The Anglican Church of Canada had changed since my childhood, and the rector of St. Michael’s, David Ellis, soon corrected my misconception. The following Sunday, David came up to me before the service and asked if I was baptised. “Yes,” I replied, somewhat startled. He smiled. “Well, then, why don’t you join us for Communion?” “But…but,” I sputtered, “I wouldn’t know what to do!” David smiled again, and said, “That’s okay. We learn best by doing.”
Another snapshot, another locale, several years, thirty degrees of latitude, and a huge culture shift away from Prince George. An occasion I shared with you in an earlier sermon…that sultry summer day when me and another theological student, interning in the Caribbean nation of St. Vincent and the Grenadines, brought Communion to two housebound sisters in their tumbledown shack. Sitting around the table of their single room, saying the familiar prayers. And these women, impoverished and infirm, offering up to God those prayers of thanksgiving, along with a precious dollar coin in gratitude for the gift of Christ’s body and blood.
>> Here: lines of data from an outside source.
/-- TICKET_START (R284): the horizon has passed, lower tickets have started, and two of the 32 staging buffers are free: an entry that is DONE holds
none. The 16 port slots never bind before the buffers do (log entry 18). A replayed reduction that this chip anchors takes its turn of the trace, also where
it aborts later; one that aborts before takes none (DESIGN CHOICE, log entry 63). -/
def ticketStart (s : State) (p : CollId) : State :=
  match s.entry? p with
  | some e => match e.state, e.no with
    | .ticketed, some t =>
      if decide (t.tau + horizon s ≤ s.tick) &&
          !(s.esc.table.any (fun x => x.state == .ticketed && (match x.no with | some u => ticketBelow u t | none => false))) &&
          decide (2 * (s.esc.table.filter (fun x => x.state == .started && !x.wrote)).length + 2 ≤ 32) then
        let replays := traced e.cmd && cMode e.cmd == 2 && anchors s p
        let n := (s.ctx p.ctx).replays
        let s := s.modEntry p (fun e => { e with state := .started, since := s.tick, turn := if replays then some n else none })
        let s := if replays then s.modCtx p.ctx (fun c => { c with replays := n + 1 }) else s
        { s with esc := { s.esc with top := some (match s.esc.top with | some u => if ticketBelow u t then t else u | none => t) } }
      else s
    | _, _ => s
  | none => s
def execTicketStart (p : CollId) (s : State) : Out := .next (ticketStart s p)

/-! ### Traces and transfers (12 R275, R276, R286, R288, R289) -/

/-- A trace entry (R288). -/
def traceHeader (d : List Byte) : List Byte :=
  leBytes 2 (cGroup d) ++ leBytes 1 (members (cPeers d)).length ++ leBytes 1 0 ++ leBytes 4 (slotCount d) ++ leBytes 8 (cPeers d).toNat
def traceLength (d : List Byte) : Nat := 16 + (slotCount d * (members (cPeers d)).length + 15) / 16 * 16
def traceEntry (d : List Byte) (order : List (List Nat)) : List Byte :=
  let body := order.flatMap (·.map (BitVec.ofNat 8 ·))
  traceHeader d ++ body ++ List.replicate (traceLength d - 16 - body.length) 0

/-- Whether a list orders the members. -/
def isOrder (g : Nat) (o : List Nat) : Bool := o.length == g && (List.range g).all (o.contains ·)

/-- The length of a trace entry by its own header. -/
def entryLength (h : List Byte) : Nat := 16 + (leAt h 4 4 * leAt h 2 1 + 15) / 16 * 16

/-- The header of a trace entry at an offset of the region. -/
def traceHead (s : State) (ctx o : Nat) : Option (List Byte) :=
  if o + 16 ≤ (s.ctx ctx).traceLen then vaRead s ctx ((s.ctx ctx).traceVa + BitVec.ofNat 64 o) 16 else none

/-- The offset of entry `k` of a context's trace: its end where there is none. -/
def traceAt (s : State) (ctx : Nat) : Nat → Nat
  | 0 => 0
  | k + 1 => match traceHead s ctx (traceAt s ctx k) with
    | some h => traceAt s ctx k + entryLength h
    | none => (s.ctx ctx).traceLen

/-- The combining orders of the entry at an offset, where it fits the command. One whose header fits and whose slots order no members is taken as
missing, which the spec leaves open (DESIGN CHOICE, log entry 59). -/
def replayEntry (s : State) (ctx : Nat) (d : List Byte) (o : Nat) : Option (List (List Nat)) :=
  let c := s.ctx ctx
  let g := (members (cPeers d)).length
  match (traceHead s ctx o).filter (fun h => h == traceHeader d && decide (o + entryLength h ≤ c.traceLen)) with
  | none => none
  | some h => (vaRead s ctx (c.traceVa + BitVec.ofNat 64 o) (entryLength h)).bind (fun t =>
      let os := (List.range (slotCount d)).map (fun i => (List.range g).map (fun j => leAt t (16 + g * i + j) 1))
      if os.all (isOrder g) then some os else none)

/-- The combining order of each slot, with the trace as it stands after; none: the collective aborts with TRACE. Free mode and
recorded sketches combine in ascending rank; the anchor of a replay reads the entry of its turn; other members learn the order from it. -/
def orderOf (s : State) (e : CollEntry) (x : Contributions) : Option (List (List Nat)) × State :=
  let d := e.cmd
  let g := (members (cPeers d)).length
  let ns := slotCount d
  let asc := List.replicate ns (List.range g)
  let given := if x.order.length = ns && x.order.all (isOrder g) then some x.order else none
  let c := s.ctx e.id.ctx
  if cMode d = 0 || !traced d then (some asc, s)
  else if !anchors s e.id then (some (if cMode d = 1 && cOpr d = 3 then asc else given.getD asc), s)
  else if cMode d = 1 then
    let o := if cOpr d = 3 then asc else given.getD asc
    if c.traceW + traceLength d > c.traceLen then (none, s)
    else (some o, (vaWrite s e.id.ctx (c.traceVa + BitVec.ofNat 64 c.traceW) (traceEntry d o)).modCtx e.id.ctx (fun c =>
      { c with traceW := c.traceW + traceLength d }))
  else
    let o := traceAt s e.id.ctx (e.turn.getD 0)
    (replayEntry s e.id.ctx d o, vaMeet s e.id.ctx (c.traceVa + BitVec.ofNat 64 o) (min (traceLength d) (c.traceLen - o)))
A final snapshot: Victoria, just before I began seminary, attending a conference at the Cathedral sponsored by a group with whose views I and some other attendees disagreed strenuously. Following an afternoon of heated exchanges and bickering, Bishop Barry Jenks, a former rector of this parish, came forward to celebrate a closing Eucharist. His calming presence, those familiar words of institution, “On the night he handed himself over to suffering and death…,” the response to the invitation, “The gifts of God for the people of God,” with a resounding “Thanks be to God!” the silent lining up and kneeling side by side as we partook of the one body and the one cup – all these things filled me with a feeling of the essential peace and unity that flows from such intimate fellowship. That intimate fellowship being our shared sacramental meal.
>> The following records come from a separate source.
-- ==== Sys2Proof/Machine/Cancel.lean ====
section
/-! DEFINITION. Cancel at its four levels (20 R338, R339; 01 R21). -/

namespace Sys2Proof.Machine

/-! ### Launches -/

/-- The banks placed for a launch's units, started or not. -/
def banksOf (s : State) (id : Nat) : List BankId :=
  s.cores.flatMap (fun c => [(⟨c.1, false⟩ : BankId), ⟨c.1, true⟩].filter (fun b =>
    let k := c.2.bank b.slot
    k.bindRec.valid && k.launchId == id))

/-- Units not dispatched never start: each counts as ended with this status. -/
def Launch.dropWaiting (l : Launch) (st : EndStatus) : Launch :=
  let n := (l.units.filter (·.2.unstarted)).length
  { l with count := l.count + n, units := l.units.map (fun u => if u.2.unstarted then (u.1, .ended st) else u) }

/-- A bank placed for a unit that has not started is free again. -/
def unplace (s : State) (b : BankId) : State :=
  s.modBank b (fun k => if k.phase = .free then { k with bindRec := { k.bindRec with valid := false }, faults := [], badWalks := [] } else k)

/-- A launch is cancelled, unless its last unit has ended: running units end at their next safe point, the others never start. -/
def cancelLaunch (s : State) (id : Nat) : State :=
  match s.launch? id with
  | none => s
  | some l =>
    if l.done || l.cancel || decide (l.units.length ≤ l.count) then s
    else
      let bs := banksOf s id
      let s := bs.foldl unplace s
      let s := bs.foldl (fun s b => s.modBank b (fun k => if k.phase = .running || k.phase = .preempted then { k with cancel := true } else k)) s
      s.setLaunch id { l.dropWaiting .cancelled with cancel := true }

/-! ### Graph runs, stages and jobs -/

/-- Collectives that meet a condition and are not yet DONE abort with reason CANCELLED (12 R281, R291). -/
def abortThose (s : State) (f : CollEntry → Bool) : State :=
  (s.esc.table.filter (fun e => f e && !e.wrote)).foldl (fun s e => sendAbort s e.id reasonCancelled) s

/-- Whether a launch belongs to a graph run. -/
def ofRun (run : Nat) (l : Launch) : Bool := match l.origin with | .graph r _ => r == run | _ => false

/-- Whether a collective belongs to a graph run: its node, or posted by a unit of one of its launches. -/
def collOfRun (s : State) (run : Nat) (e : CollEntry) : Bool :=
  match e.origin with
  | .graph r _ => r == run
  | .unit l => (match s.launch? l with | some x => ofRun run x | none => false)
  | .queue _ _ => false

/-- Nodes of a run that have not started count as completed. -/
def dropNodes (s : State) (run : Nat) : State :=
  match kfind s.host.runs run with
  | none => s
  | some r => ((List.range r.nodes).filter (fun n => !r.started.contains n && !r.ended.contains n)).foldl (fun s n => nodeDone s run n none) s

/-- Whether the last of a run has ended: each of its nodes is complete, or a launch whose last unit has ended, or a DONE collective (R339). -/
def runOver (s : State) (run : Nat) (r : GraphRun) : Bool :=
  (List.range r.nodes).all (fun n => r.ended.contains n ||
    s.host.launches.any (fun l => l.2.origin == .graph run n && decide (l.2.units.length ≤ l.2.count)) ||
    s.esc.table.any (fun e => e.origin == .graph run n && e.wrote))

/-- A graph run is cancelled, unless the last of it has ended. -/
def cancelRun (s : State) (run : Nat) : State :=
  match kfind s.host.runs run with
  | none => s
  | some r =>
    if r.done || runOver s run r then s
    else
      let s := { s with host := { s.host with runs := kset s.host.runs run { r with cancel := true } } }
      let s := (s.host.launches.filter (fun l => ofRun run l.2)).foldl (fun s l => cancelLaunch s l.1) s
      dropNodes (abortThose s (collOfRun s run)) run

/-- The ring position of a queue's next TIMED packet, or QWPTR; `n` bounds the packets. -/
def nextTimed (s : State) (x : WorkQueue) : Nat → W64 → W64
  | 0, p => p
  | n + 1, p =>
    if x.wptr.toNat ≤ p.toNat then x.wptr
    else match vaRead s x.ctx (x.at_ p) 64 with
      | some d => if leAt d 0 1 = 5 then p else nextTimed s x n (p + 64)
      | none => nextTimed s x n (p + 64)

/-- The level, the context and the number of a cancel word (R339). -/
def cancelLevelOf (v : W64) : Nat := (v.extractLsb' 62 2).toNat
def cancelCtx (v : W64) : Nat := (v.extractLsb' 32 16).toNat
def cancelNo (v : W64) : Nat := (v.extractLsb' 0 32).toNat

/-- Whether a word names a launch, a graph run or a collective, of the context in it (log entry 22): at the job level a collective that a
queue packet of the job posted. -/
def namesLaunch (v : W64) (id : Nat) (l : Launch) : Bool :=
  l.ctx == cancelCtx v && match cancelLevelOf v with
    | 0 => id == cancelNo v
    | 1 => false
    | 2 => l.stage == some (cancelNo v)
    | _ => l.job == cancelNo v
def namesRun (v : W64) (r : GraphRun) : Bool :=
  r.ctx == cancelCtx v && match cancelLevelOf v with
    | 0 => false
    | 1 => r.slot == cancelNo v
    | 2 => r.stage == some (cancelNo v)
    | _ => r.job == cancelNo v
def namesColl (s : State) (v : W64) (e : CollEntry) : Bool :=
  e.id.ctx == cancelCtx v && match cancelLevelOf v with
    | 0 | 1 => false
    | 2 => e.stage == some (cancelNo v)
    | _ => match e.origin with | .queue q _ => (s.queue q).job == cancelNo v | _ => false

/-- A collective of a level: one the word names, or one that a unit of a launch it names posted. -/
def collOfLevel (s : State) (v : W64) (e : CollEntry) : Bool :=
  namesColl s v e || match e.origin with
    | .unit l => (match s.launch? l with | some x => cancelLevelOf v != 0 && namesLaunch v l x | none => false)
    | _ => false

/-- The queue's packets that have not started go, up to position `p`. -/
def discardTo (s : State) (q : Nat) (p : W64) : State :=
  let s := dropReads s q
  s.setQueue q { s.queue q with rptr := p }

/-- The queues of a stage or a job drop their packets not started: up to the TIMED packet that closes the stage, or all. -/
def cancelQueues (s : State) (v : W64) : State :=
  let c := cancelCtx v
  let n := cancelNo v
  match cancelLevelOf v with
  | 0 | 1 => s
  | 2 => (s.host.queues.filter (fun q => q.2.ctx == c && q.2.stage == some n)).foldl (fun s q =>
      discardTo s q.1 (nextTimed s (s.queue q.1) 16777216 (s.queue q.1).rptr)) s
  | _ => (s.host.queues.filter (fun q => q.2.ctx == c && q.2.job == n)).foldl (fun s q => discardTo s q.1 (s.queue q.1).wptr) s

/-! ### The cancel word (R339) -/

/-- What a cancel word does: the launches, graph runs and collectives it names are cancelled, and its queues' packets not started go. A word
that names nothing running does nothing. -/
def cancelWord (s : State) (v : W64) : State :=
  let fc := collOfLevel s v
  let ls := s.host.launches.filter (fun l => namesLaunch v l.1 l.2)
  let rs := s.host.runs.filter (fun r => namesRun v r.2 && !r.2.done)
  let s := rs.foldl (fun s r => cancelRun s r.1) s
  let s := ls.foldl (fun s l => cancelLaunch s l.1) s
  cancelQueues (abortThose s fc) v

/-- A cancel of level `l`, written to CANCEL. -/
def cancelAt (s : State) (l : Nat) (v : W64) : State := if (v.extractLsb' 62 2).toNat = l then cancelWord s v else s

def execCancelLaunch (val : BitVec 64) (s : State) : Out := .next (cancelAt s 0 val)
def execCancelGraph (val : BitVec 64) (s : State) : Out := .next (cancelAt s 1 val)
def execCancelStage (val : BitVec 64) (s : State) : Out := .next (cancelAt s 2 val)
def execCancelJob (val : BitVec 64) (s : State) : Out := .next (cancelAt s 3 val)

/-- What the word of a CANCEL packet names that has not completed (R329). -/
def cancelWait (s : State) (v : W64) (pkt : Nat) : CancelWait :=
  let rs := (s.host.runs.filter (fun r => namesRun v r.2 && !r.2.done)).map (·.1)
  { pkt := pkt
    launches := (s.host.launches.filter (fun l => !l.2.done && (namesLaunch v l.1 l.2 || rs.any (ofRun · l.2)))).map (·.1)
    runs := rs
    colls := (s.esc.table.filter (fun e => collOfLevel s v e || rs.any (fun r => collOfRun s r e))).map (·.id) }

/-- Whether the cancel has taken effect. -/
def CancelWait.over (w : CancelWait) (s : State) : Bool :=
  w.launches.all (fun i => (s.launch? i).all (·.done)) && w.runs.all (fun i => (kfind s.host.runs i).all (·.done)) &&
  w.colls.all (fun i => !s.esc.table.any (·.id == i))

/-- The CANCEL packets of a queue whose cancels have taken effect complete. -/
def cancelsDone (s : State) (q : Nat) : State :=
  let x := s.queue q
  ((x.cancels.filter (·.over s)).map (·.pkt)).foldl (fun s p => packetDone s q p)
    (s.setQueue q { x with cancels := x.cancels.filter (fun w => !w.over s) })

/-- CANCEL packet (R329, R339): one that has started completes once its cancel has taken effect; the one at QRPTR starts. -/
def cancelPacket (s : State) (q : Nat) : State :=
  packet (cancelsDone s q) q (· == 6) (fun s x p =>
    let v := BitVec.ofNat 64 (leAt p 8 8)
    let w := cancelWait s v x.index
    let s := cancelWord (begin s q) v
    cancelsDone (s.setQueue q { s.queue q with cancels := (s.queue q).cancels ++ [w] }) q)
def execCancelPacket (q : Nat) (s : State) : Out := .next (cancelPacket s q)

end Sys2Proof.Machine
end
The spiritual nurture, renewal, and energy we experience when we take, eat, and drink these holy mysteries are a source of love. In them is the secret of our fellowship. In this meal is the source of our community, binding us as one family with those sisters in St. Vincent, with a congregation up north, with those Christians of like minds and those with whom we profoundly disagree, with the sick and the dying, prisoners and captives, Christians everywhere, of all stripes, of all times, past and present. It binds us with our ancestors and with our descendants. And it binds us to one another. The secret of these holy mysteries is Christ. Christ’s spiritual body is present in the bread and the wine, and that spiritual presence comes to us as divine love.
Unrequited love is love squandered. Let us pledge to return that love we have been freely offered. As we share this meal once again, let us recall the awesome nature of this gift as a memorial of Christ’s passion, as a foretaste of the banquet we will share with Him in heaven, and, above all, as food for the journey of love. Amen.